=== Begin Enclosure ===

/-! ## Writing slots (R195, R197, R199) -/

/-- Whether a write covers slot address `a`; its byte there. -/
def SlotWrite.covers (w : SlotWrite) (a : Nat) : Bool := decide (w.at_ ≤ a) && decide (a < w.at_ + w.len)
def SlotWrite.val (w : SlotWrite) (a : Nat) : BitVec 8 := w.bytes.getD (a - w.at_) 0
/-- Whether a write is in the set W of R199 for an operation numbered `n` of the items given: its OPRF, or the zeroing
itself, happens-before the operation's issue by one of them. -/
def SlotWrite.counts (w : SlotWrite) (items : List Nat) (n : Nat) : Bool :=
  (if w.zero then w.known else w.pubs).any (fun e => items.contains e.1 && decide (e.2 ≤ n))
/-- Whether two writes share a byte; whether `w` covers all of `u`. -/
def SlotWrite.meets (w u : SlotWrite) : Bool := decide (w.at_ < u.at_ + u.len) && decide (u.at_ < w.at_ + w.len)
def SlotWrite.holds (w u : SlotWrite) : Bool := decide (w.at_ ≤ u.at_) && decide (u.at_ + u.len ≤ w.at_ + w.len)
/-- Bytes written to a team's slots, known at once to `known`; `by_` are those whose point the write follows. -/
def State.putSlots (s : State) (tk at_ len : Nat) (bs : List (BitVec 8)) (zero : Bool) (by_ known : List Nat) : State :=
  let u := { s with fresh := s.fresh + 1 }
  u.updTeam tk (fun t => { t with
    storeErr := t.storeErr.filter (fun e => !(decide (at_ ≤ e) && decide (e < at_ + len)))
    unpublished := t.unpublished ++ [{
      serial := s.fresh, at_ := at_, len := len, bytes := bs, zero := zero, known := known.map (fun k => (k, s.fresh)),
      pubs := [], past := (t.unpublished.filter (fun w => w.known.any (fun e => by_.contains e.1))).map (·.serial) }] })
/-- Bytes written to a slot by TMOV or TLD: unpublished until an OPRF. -/
def State.slotWrite (s : State) (tk slot o : Nat) (bs : List (BitVec 8)) (by_ known : List Nat) : State :=
  s.putSlots tk (slot * 16384 + o) bs.length bs false by_ known
/-- Slots [n, n + c) claimed and zeroed by item `ik`; the zeroing needs no OPRF (R195). -/
def State.claimSlots (s : State) (tk ik n c : Nat) : State :=
  (s.putSlots tk (n * 16384) (c * 16384) [] true [ik] [ik]).updTeam tk (fun t => { t with claimed := t.claimed ||| slotBits n c })
/-- A write put into the store itself. -/
def Team.absorb (t : Team) (w : SlotWrite) : Team :=
  { t with
    store := if w.zero then t.store.filter (fun e => !w.covers e.1) else t.store.writeN w.at_ w.bytes
    unpublished := t.unpublished.filter (fun u =>
      u.serial != w.serial && !(decide (u.serial < w.serial) && w.holds u && w.past.contains u.serial)) }
/-- Whether every operation yet to read its bytes has the write in W, and the other listed writes of its bytes precede or
follow it in happens-before: it may then stand in the store. -/
def State.settled (s : State) (tk : Nat) (t : Team) (w : SlotWrite) : Bool :=
  let lo := itemKey t.launch t.base
  (AMap.range s.items lo (lo + t.size)).all (fun e => w.counts [e.1] s.fresh) &&
    (s.spansIn t.launch t.base (t.base + t.size)).isEmpty &&
    !s.ops.any (fun e => s.opTeam e.2 == tk && e.2.kind.slots.any (fun k => decide (w.at_ < (k + 1) * 16384) && decide (k * 16384 < w.at_ + w.len))) &&
    t.unpublished.all (fun u => u.serial == w.serial || !u.meets w ||
      (if u.serial < w.serial then w.holds u && w.past.contains u.serial else u.past.contains w.serial))
/-- The writes of a team that may stand in the store put into it. -/
def State.absorbN (s : State) (tk : Nat) : Nat → State
  | 0 => s
  | n + 1 =>
    match AMap.find s.teams tk with
    | none => s
    | some t =>
      match t.unpublished.find? (s.settled tk t) with
      | some w => State.absorbN (s.updTeam tk (·.absorb w)) tk n
      | none => s
def State.absorbSlots (s : State) (tk : Nat) : State :=
  s.absorbN tk (((AMap.find s.teams tk).map (fun t => t.unpublished.length)).getD 0)
/-- The lowest run of `c` unclaimed slots of the reservation, looked for from slot `n` on. -/
def Team.freeRun (t : Team) (c : Nat) : Nat → Nat → Option Nat
  | 0, _ => none
  | fuel + 1, n =>
    if t.slotBase + t.slotCount < n + c then none
    else if (t.claimed &&& slotBits n c) = 0 then some n
    else t.freeRun c fuel (n + 1)

/-- The gates every engine instruction passes first: an acquire still out holds it (R160), an unreplayed acquire poison
traps it (R114). -/
def engineGate (s : State) (ik : Nat) : Ev Unit := do
  acqGate s ik
  acquireGate s ik

/-- TCLM. -/
def execTclm (f : EF) (n : Option (BitVec 6)) (s : State) : Host.Outcome State Fault Refusal :=
  .next (issue f.g 8 (fun s0 t ik => do
    let (it, g) ← getItem s0 ik
    acqGate t ik
    freeE it g f.r 1
    let c ← match n with
      | some k => .ok k.toNat
      | none => do let v ← readE s0 ik it g f.o1 1; .ok (lo32 v).toNat
    acquireGate t ik
    mtx (decide (1 ≤ c) && decide (c ≤ 32)) 5
    let tm ← getTeam t ik
    let r := RegRef.v f.r.toNat
    match tm.freeRun c 33 tm.slotBase with
    | some k => .ok (((t.claimSlots (t.teamOf ik) ik k c).absorbSlots (t.teamOf ik)).dest ik r 1 k)
    | none => .ok (t.dest ik r 1 0xFFFFFFFF)) s)

/-- TREL. -/
def execTrel (f : EF) (n : Option (BitVec 5 × BitVec 6)) (s : State) : Host.Outcome State Fault Refusal :=
  .next (issue f.g 8 (fun s0 t ik => do
    let (it, g) ← getItem s0 ik
    acqGate t ik
    let (b, c) ← match n with
      | some k => .ok (k.1.toNat, k.2.toNat)
      | none => do
        let x ← readE s0 ik it g f.o1 1
        let y ← readE s0 ik it g f.o2 1
        .ok ((lo32 x).toNat, (lo32 y).toNat)
    acquireGate t ik
    mtx (decide (0 < c) && decide (b + c ≤ 32)) 5
    let tm ← getTeam t ik
    let l := (List.range c).map (b + ·)
    claimed tm l
    let core := t.coreOf ik
    orWait (!t.ops.any (fun e => e.2.core == core && e.2.kind.slots.any l.contains))
    .ok (t.updTeam (t.teamOf ik) (fun tm => { tm with
      claimed := tm.claimed &&& ~~~(slotBits b c) }))) s)

/-- TMOV of 2^n registers. -/
def execTmov (f : EF) (n : BitVec 3) (s : State) : Host.Outcome State Fault Refusal :=
  .next (issue f.g 8 (fun s0 t ik => do
    let (it, g) ← getItem s0 ik
    acqGate t ik
    let c := 2 ^ n.toNat
    let x ← readE s0 ik it g f.o1 1
    let y ← readE s0 ik it g f.o2 1
    let vs ← readEs s0 ik it g f.o3 c
    acquireGate t ik
    let slot := (lo32 x).toNat
    let o := (lo32 y).toNat
    mtx (decide (slot ≤ 31)) 5
    let tm ← getTeam t ik
    claimed tm [slot]
    mtx (o % (4 * c) == 0 && decide (o + 4 * c ≤ 16384)) 5
    .ok (t.slotWrite (t.teamOf ik) slot o (regBytes vs (4 * c)) [ik] [ik])) s)

/-- OPRF: the slot writes that happen-before it are published for whatever it happens-before (R199; log entries 8, 58). -/
def execOprf (g : Guard) (s : State) : Host.Outcome State Fault Refusal :=
  .next (issue g 8 (fun s0 t ik => do
    let _ ← getItem s0 ik
    engineGate t ik
    let t := t.updTeam (t.teamOf ik) (fun tm => { tm with unpublished := tm.unpublished.map (fun w =>
      if w.known.any (fun e => e.1 == ik) && !w.pubs.any (fun e => e.1 == ik) then { w with pubs := w.pubs ++ [(ik, t.fresh)] } else w) })
    .ok (t.absorbSlots (t.teamOf ik))) s)

/-- CBLD (R211). -/
def execCbld (f : EF) (k : BitVec 2) (s : State) : Host.Outcome State Fault Refusal :=
  .next (issue f.g 8 (fun s0 t ik => do
    let (it, g) ← getItem s0 ik
    acqGate t ik
    let vs ← readEs s0 ik it g f.o1 8
    acquireGate t ik
    .ok (t.updTeam (t.teamOf ik) (fun tm => { tm with
      cb := setAt tm.cb k.toNat (BitVec.ofNat 256 (leNat (regBytes vs 32))), cbWritten := true }))) s)

/-! ## Tiles (R201 to R203) -/

/-- Granules of 1 KiB of a tile. -/
def tileGranules (rows cols : Nat) (ty : TileTy) : Nat := rows * cols * (if ty = .part then 32 else 4) / 1024
/-- Granules the tiles of core `c` hold. -/
def State.bankUsed (s : State) (c : Nat) : Nat :=
  (s.teams.map (fun e => if e.2.core = some c then
    (e.2.tiles.map (fun x => tileGranules x.2.rows x.2.cols x.2.ty)).sum else 0)).sum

=== End Enclosure ===

- [Your objective]:
Would you print exactly, and only, the lines of the data above from the line with "mtx (decide (0" through the line with "claimed := tm.claimed", inclusive?

- [Answer section]:
    mtx (decide (0 < c) && decide (b + c ≤ 32)) 5
    let tm ← getTeam t ik
    let l := (List.range c).map (b + ·)
    claimed tm l
    let core := t.coreOf ik
    orWait (!t.ops.any (fun e => e.2.core == core && e.2.kind.slots.any l.contains))
    .ok (t.updTeam (t.teamOf ik) (fun tm => { tm with
      claimed := tm.claimed &&& ~~~(slotBits b c) }))) s)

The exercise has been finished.